= Beginning of Section =
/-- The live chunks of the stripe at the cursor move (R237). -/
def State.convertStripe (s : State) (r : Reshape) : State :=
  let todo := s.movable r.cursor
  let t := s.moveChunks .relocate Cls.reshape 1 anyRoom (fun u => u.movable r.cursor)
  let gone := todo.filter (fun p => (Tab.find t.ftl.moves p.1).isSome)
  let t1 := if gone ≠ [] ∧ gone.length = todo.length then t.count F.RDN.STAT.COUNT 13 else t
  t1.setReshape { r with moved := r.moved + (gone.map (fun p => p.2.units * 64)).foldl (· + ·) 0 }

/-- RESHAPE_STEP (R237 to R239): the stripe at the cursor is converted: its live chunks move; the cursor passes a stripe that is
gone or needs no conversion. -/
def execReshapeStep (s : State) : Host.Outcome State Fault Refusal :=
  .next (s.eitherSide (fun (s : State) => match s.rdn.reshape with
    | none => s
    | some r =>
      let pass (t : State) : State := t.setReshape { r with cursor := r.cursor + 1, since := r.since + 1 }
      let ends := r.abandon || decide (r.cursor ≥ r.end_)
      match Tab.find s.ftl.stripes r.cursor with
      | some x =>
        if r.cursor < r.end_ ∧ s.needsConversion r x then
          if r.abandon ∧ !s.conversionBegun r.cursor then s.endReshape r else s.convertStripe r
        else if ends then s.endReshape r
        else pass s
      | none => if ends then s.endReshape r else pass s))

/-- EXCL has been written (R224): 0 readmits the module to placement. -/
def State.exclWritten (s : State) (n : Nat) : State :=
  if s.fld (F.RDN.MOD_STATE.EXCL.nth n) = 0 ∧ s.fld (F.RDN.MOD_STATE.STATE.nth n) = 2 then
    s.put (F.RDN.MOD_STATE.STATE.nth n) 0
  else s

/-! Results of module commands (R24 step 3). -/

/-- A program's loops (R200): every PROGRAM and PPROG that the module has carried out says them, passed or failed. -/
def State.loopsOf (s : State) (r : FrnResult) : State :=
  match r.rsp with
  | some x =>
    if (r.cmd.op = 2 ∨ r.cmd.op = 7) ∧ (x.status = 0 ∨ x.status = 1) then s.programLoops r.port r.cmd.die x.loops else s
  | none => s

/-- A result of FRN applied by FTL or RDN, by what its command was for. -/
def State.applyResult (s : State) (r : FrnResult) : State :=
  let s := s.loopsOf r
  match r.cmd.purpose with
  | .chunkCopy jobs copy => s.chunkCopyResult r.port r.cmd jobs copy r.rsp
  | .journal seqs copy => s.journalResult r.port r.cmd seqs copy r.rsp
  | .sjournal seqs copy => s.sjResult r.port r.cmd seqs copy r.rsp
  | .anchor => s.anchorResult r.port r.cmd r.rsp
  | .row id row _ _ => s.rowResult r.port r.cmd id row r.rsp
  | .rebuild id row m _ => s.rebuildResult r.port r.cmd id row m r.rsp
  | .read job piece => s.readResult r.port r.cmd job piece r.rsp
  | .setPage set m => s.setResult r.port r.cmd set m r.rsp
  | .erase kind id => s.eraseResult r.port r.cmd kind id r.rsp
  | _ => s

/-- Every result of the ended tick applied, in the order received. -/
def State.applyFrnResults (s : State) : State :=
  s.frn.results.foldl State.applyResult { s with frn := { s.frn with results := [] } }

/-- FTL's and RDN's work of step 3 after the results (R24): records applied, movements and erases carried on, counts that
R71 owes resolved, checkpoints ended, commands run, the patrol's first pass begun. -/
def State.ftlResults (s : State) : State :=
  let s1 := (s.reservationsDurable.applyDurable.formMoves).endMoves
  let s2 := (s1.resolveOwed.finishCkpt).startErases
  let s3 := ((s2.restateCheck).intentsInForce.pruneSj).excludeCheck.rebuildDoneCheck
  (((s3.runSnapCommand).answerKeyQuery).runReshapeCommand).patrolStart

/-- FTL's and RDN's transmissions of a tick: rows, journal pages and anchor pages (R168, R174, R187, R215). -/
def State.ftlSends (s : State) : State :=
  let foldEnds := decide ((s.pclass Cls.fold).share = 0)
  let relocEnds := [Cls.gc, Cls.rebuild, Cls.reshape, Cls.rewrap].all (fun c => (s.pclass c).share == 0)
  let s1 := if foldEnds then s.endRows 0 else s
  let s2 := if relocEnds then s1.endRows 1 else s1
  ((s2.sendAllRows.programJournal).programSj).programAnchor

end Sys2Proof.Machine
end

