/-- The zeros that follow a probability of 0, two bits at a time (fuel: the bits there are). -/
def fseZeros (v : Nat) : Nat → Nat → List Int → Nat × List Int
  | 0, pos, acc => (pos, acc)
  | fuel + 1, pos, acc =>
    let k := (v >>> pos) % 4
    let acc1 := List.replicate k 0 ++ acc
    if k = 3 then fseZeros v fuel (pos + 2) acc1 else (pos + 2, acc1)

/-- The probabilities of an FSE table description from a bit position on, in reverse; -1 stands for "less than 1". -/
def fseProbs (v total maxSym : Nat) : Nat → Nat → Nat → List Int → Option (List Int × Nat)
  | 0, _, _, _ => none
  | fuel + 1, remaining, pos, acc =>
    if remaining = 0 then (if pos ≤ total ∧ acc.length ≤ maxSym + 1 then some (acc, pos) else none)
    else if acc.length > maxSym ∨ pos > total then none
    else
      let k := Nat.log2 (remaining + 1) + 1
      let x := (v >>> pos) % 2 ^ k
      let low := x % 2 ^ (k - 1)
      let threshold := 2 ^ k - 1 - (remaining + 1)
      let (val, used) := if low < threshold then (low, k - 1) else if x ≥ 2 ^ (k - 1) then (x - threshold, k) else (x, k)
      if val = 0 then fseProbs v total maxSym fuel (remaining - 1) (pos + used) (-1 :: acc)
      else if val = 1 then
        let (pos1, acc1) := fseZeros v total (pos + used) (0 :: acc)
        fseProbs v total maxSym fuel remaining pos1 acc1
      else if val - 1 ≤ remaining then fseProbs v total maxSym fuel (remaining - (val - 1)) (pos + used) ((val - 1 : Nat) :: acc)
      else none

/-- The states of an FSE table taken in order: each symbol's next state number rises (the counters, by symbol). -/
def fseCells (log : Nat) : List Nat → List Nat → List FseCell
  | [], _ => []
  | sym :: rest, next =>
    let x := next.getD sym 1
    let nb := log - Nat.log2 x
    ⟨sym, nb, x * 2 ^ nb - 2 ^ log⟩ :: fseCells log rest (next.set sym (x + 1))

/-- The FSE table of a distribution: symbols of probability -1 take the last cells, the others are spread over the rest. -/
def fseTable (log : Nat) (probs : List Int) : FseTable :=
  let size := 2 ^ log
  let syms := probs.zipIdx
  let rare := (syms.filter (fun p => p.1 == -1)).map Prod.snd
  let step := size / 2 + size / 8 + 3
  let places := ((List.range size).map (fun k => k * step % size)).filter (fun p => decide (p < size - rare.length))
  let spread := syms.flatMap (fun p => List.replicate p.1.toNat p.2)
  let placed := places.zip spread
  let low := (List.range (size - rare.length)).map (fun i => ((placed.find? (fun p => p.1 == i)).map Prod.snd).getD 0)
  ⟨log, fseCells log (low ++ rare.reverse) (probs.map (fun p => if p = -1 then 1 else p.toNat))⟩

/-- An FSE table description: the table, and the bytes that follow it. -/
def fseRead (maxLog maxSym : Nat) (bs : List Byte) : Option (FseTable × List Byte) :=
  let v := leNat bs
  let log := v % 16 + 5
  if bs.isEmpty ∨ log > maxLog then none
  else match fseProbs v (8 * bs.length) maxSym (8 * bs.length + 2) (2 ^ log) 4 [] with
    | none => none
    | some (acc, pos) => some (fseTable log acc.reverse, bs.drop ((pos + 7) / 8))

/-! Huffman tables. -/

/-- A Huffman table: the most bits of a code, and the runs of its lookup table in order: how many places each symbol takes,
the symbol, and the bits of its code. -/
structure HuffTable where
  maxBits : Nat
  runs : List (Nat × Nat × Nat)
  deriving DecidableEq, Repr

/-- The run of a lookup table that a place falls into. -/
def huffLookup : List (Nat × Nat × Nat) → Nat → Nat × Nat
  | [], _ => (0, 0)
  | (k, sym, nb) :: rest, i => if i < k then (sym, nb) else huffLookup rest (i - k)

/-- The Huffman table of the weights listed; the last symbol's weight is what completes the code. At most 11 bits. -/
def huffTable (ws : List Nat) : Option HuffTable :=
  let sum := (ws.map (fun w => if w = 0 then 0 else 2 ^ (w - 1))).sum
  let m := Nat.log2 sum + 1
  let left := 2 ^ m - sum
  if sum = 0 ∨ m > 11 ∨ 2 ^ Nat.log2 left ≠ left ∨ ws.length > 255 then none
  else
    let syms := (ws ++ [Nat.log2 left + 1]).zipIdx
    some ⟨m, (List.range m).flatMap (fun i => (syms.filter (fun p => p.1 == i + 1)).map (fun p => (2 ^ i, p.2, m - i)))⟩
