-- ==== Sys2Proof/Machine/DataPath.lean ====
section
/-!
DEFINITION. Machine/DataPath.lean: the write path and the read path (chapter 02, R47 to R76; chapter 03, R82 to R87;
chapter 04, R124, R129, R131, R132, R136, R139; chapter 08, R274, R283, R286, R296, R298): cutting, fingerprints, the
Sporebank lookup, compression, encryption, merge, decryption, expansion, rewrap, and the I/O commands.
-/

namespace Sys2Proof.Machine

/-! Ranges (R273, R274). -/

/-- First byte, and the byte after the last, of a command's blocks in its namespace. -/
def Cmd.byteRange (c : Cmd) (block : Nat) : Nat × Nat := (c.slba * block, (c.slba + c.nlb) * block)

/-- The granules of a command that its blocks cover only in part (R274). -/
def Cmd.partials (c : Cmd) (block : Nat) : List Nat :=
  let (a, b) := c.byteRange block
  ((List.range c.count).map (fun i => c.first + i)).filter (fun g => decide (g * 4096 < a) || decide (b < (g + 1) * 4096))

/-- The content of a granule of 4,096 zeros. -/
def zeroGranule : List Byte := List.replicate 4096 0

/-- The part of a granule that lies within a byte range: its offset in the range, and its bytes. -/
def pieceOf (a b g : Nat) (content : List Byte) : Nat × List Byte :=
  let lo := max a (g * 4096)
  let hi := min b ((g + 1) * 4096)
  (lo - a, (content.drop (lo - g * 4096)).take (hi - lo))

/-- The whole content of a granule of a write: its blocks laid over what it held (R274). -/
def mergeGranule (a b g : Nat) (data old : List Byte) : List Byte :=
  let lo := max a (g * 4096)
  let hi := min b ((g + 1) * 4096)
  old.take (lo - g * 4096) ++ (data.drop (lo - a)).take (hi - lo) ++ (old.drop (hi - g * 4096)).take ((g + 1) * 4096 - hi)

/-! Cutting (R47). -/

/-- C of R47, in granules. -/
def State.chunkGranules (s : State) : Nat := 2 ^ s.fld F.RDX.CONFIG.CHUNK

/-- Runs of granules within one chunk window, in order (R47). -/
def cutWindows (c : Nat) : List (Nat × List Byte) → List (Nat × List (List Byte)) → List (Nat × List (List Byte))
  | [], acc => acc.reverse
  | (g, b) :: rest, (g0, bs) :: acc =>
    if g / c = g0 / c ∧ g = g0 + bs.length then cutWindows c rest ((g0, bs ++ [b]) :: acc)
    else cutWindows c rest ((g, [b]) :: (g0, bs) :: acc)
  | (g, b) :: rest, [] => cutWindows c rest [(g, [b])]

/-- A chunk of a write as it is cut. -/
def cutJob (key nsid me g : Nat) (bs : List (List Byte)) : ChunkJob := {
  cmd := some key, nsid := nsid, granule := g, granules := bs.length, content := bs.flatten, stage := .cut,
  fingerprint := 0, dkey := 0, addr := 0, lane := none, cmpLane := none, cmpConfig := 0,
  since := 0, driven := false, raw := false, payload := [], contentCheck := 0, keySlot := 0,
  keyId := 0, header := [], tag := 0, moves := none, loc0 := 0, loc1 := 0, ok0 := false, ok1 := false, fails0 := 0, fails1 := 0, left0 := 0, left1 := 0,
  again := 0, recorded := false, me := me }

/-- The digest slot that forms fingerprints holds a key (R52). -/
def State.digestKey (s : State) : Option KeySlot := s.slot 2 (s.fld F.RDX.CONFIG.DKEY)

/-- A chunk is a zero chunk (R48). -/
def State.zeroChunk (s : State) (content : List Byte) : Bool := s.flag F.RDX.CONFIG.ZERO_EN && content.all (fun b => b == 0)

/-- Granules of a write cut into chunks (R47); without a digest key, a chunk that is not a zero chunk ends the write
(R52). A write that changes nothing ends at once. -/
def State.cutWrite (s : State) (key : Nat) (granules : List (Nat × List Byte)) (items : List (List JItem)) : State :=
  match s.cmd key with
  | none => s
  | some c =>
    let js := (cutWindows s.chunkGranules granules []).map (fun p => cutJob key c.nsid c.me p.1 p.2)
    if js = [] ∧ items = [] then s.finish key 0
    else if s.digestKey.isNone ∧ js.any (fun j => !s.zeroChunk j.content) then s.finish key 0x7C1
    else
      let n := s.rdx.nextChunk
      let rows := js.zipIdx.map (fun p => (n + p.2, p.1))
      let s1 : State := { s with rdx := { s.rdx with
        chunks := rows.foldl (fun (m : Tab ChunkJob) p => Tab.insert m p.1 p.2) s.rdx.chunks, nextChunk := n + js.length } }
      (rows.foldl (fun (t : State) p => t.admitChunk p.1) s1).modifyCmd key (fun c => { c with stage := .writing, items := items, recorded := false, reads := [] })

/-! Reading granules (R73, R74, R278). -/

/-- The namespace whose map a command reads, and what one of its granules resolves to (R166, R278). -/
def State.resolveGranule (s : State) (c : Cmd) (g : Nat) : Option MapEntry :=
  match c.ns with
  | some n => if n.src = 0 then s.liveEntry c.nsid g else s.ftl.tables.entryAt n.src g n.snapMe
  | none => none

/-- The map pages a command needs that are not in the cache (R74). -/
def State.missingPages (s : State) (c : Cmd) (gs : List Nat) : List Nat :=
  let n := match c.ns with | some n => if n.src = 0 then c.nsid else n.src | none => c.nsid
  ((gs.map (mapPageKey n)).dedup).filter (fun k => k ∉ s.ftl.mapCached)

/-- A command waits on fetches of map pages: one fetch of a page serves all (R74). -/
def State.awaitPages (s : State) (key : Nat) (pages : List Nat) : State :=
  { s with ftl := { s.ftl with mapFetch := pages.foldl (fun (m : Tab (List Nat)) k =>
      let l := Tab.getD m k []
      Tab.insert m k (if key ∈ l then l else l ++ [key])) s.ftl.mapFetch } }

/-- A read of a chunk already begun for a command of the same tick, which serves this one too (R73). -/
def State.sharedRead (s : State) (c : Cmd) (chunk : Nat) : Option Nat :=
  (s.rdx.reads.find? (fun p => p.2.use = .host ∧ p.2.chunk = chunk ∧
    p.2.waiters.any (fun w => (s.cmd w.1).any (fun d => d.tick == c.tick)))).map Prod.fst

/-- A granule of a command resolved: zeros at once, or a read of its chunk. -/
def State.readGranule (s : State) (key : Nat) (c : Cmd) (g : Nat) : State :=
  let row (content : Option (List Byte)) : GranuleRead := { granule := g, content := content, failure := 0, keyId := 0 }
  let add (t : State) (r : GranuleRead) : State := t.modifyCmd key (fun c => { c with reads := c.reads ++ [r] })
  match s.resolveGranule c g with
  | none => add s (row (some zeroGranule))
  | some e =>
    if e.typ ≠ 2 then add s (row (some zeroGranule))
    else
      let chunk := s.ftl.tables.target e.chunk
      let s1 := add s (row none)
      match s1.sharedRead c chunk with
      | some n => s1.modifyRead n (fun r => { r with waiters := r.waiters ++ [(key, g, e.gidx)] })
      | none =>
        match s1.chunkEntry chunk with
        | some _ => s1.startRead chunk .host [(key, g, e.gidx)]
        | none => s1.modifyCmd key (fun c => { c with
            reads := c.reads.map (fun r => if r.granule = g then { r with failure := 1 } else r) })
= End of Section =
PROBLEM REQUIREMENTS: Beginning with the line containing "def State.zeroChunk (s" in the material above, copy every line exactly until you have copied the line containing "def State.awaitPages (s".

SOLUTION TO THIS TASK:
def State.zeroChunk (s : State) (content : List Byte) : Bool := s.flag F.RDX.CONFIG.ZERO_EN && content.all (fun b => b == 0)

/-- Granules of a write cut into chunks (R47); without a digest key, a chunk that is not a zero chunk ends the write
(R52). A write that changes nothing ends at once. -/
def State.cutWrite (s : State) (key : Nat) (granules : List (Nat × List Byte)) (items : List (List JItem)) : State :=
  match s.cmd key with
  | none => s
  | some c =>
    let js := (cutWindows s.chunkGranules granules []).map (fun p => cutJob key c.nsid c.me p.1 p.2)
    if js = [] ∧ items = [] then s.finish key 0
    else if s.digestKey.isNone ∧ js.any (fun j => !s.zeroChunk j.content) then s.finish key 0x7C1
    else
      let n := s.rdx.nextChunk
      let rows := js.zipIdx.map (fun p => (n + p.2, p.1))
      let s1 : State := { s with rdx := { s.rdx with
        chunks := rows.foldl (fun (m : Tab ChunkJob) p => Tab.insert m p.1 p.2) s.rdx.chunks, nextChunk := n + js.length } }
      (rows.foldl (fun (t : State) p => t.admitChunk p.1) s1).modifyCmd key (fun c => { c with stage := .writing, items := items, recorded := false, reads := [] })

/-! Reading granules (R73, R74, R278). -/

/-- The namespace whose map a command reads, and what one of its granules resolves to (R166, R278). -/
def State.resolveGranule (s : State) (c : Cmd) (g : Nat) : Option MapEntry :=
  match c.ns with
  | some n => if n.src = 0 then s.liveEntry c.nsid g else s.ftl.tables.entryAt n.src g n.snapMe
  | none => none

/-- The map pages a command needs that are not in the cache (R74). -/
def State.missingPages (s : State) (c : Cmd) (gs : List Nat) : List Nat :=
  let n := match c.ns with | some n => if n.src = 0 then c.nsid else n.src | none => c.nsid
  ((gs.map (mapPageKey n)).dedup).filter (fun k => k ∉ s.ftl.mapCached)

/-- A command waits on fetches of map pages: one fetch of a page serves all (R74). -/
def State.awaitPages (s : State) (key : Nat) (pages : List Nat) : State :=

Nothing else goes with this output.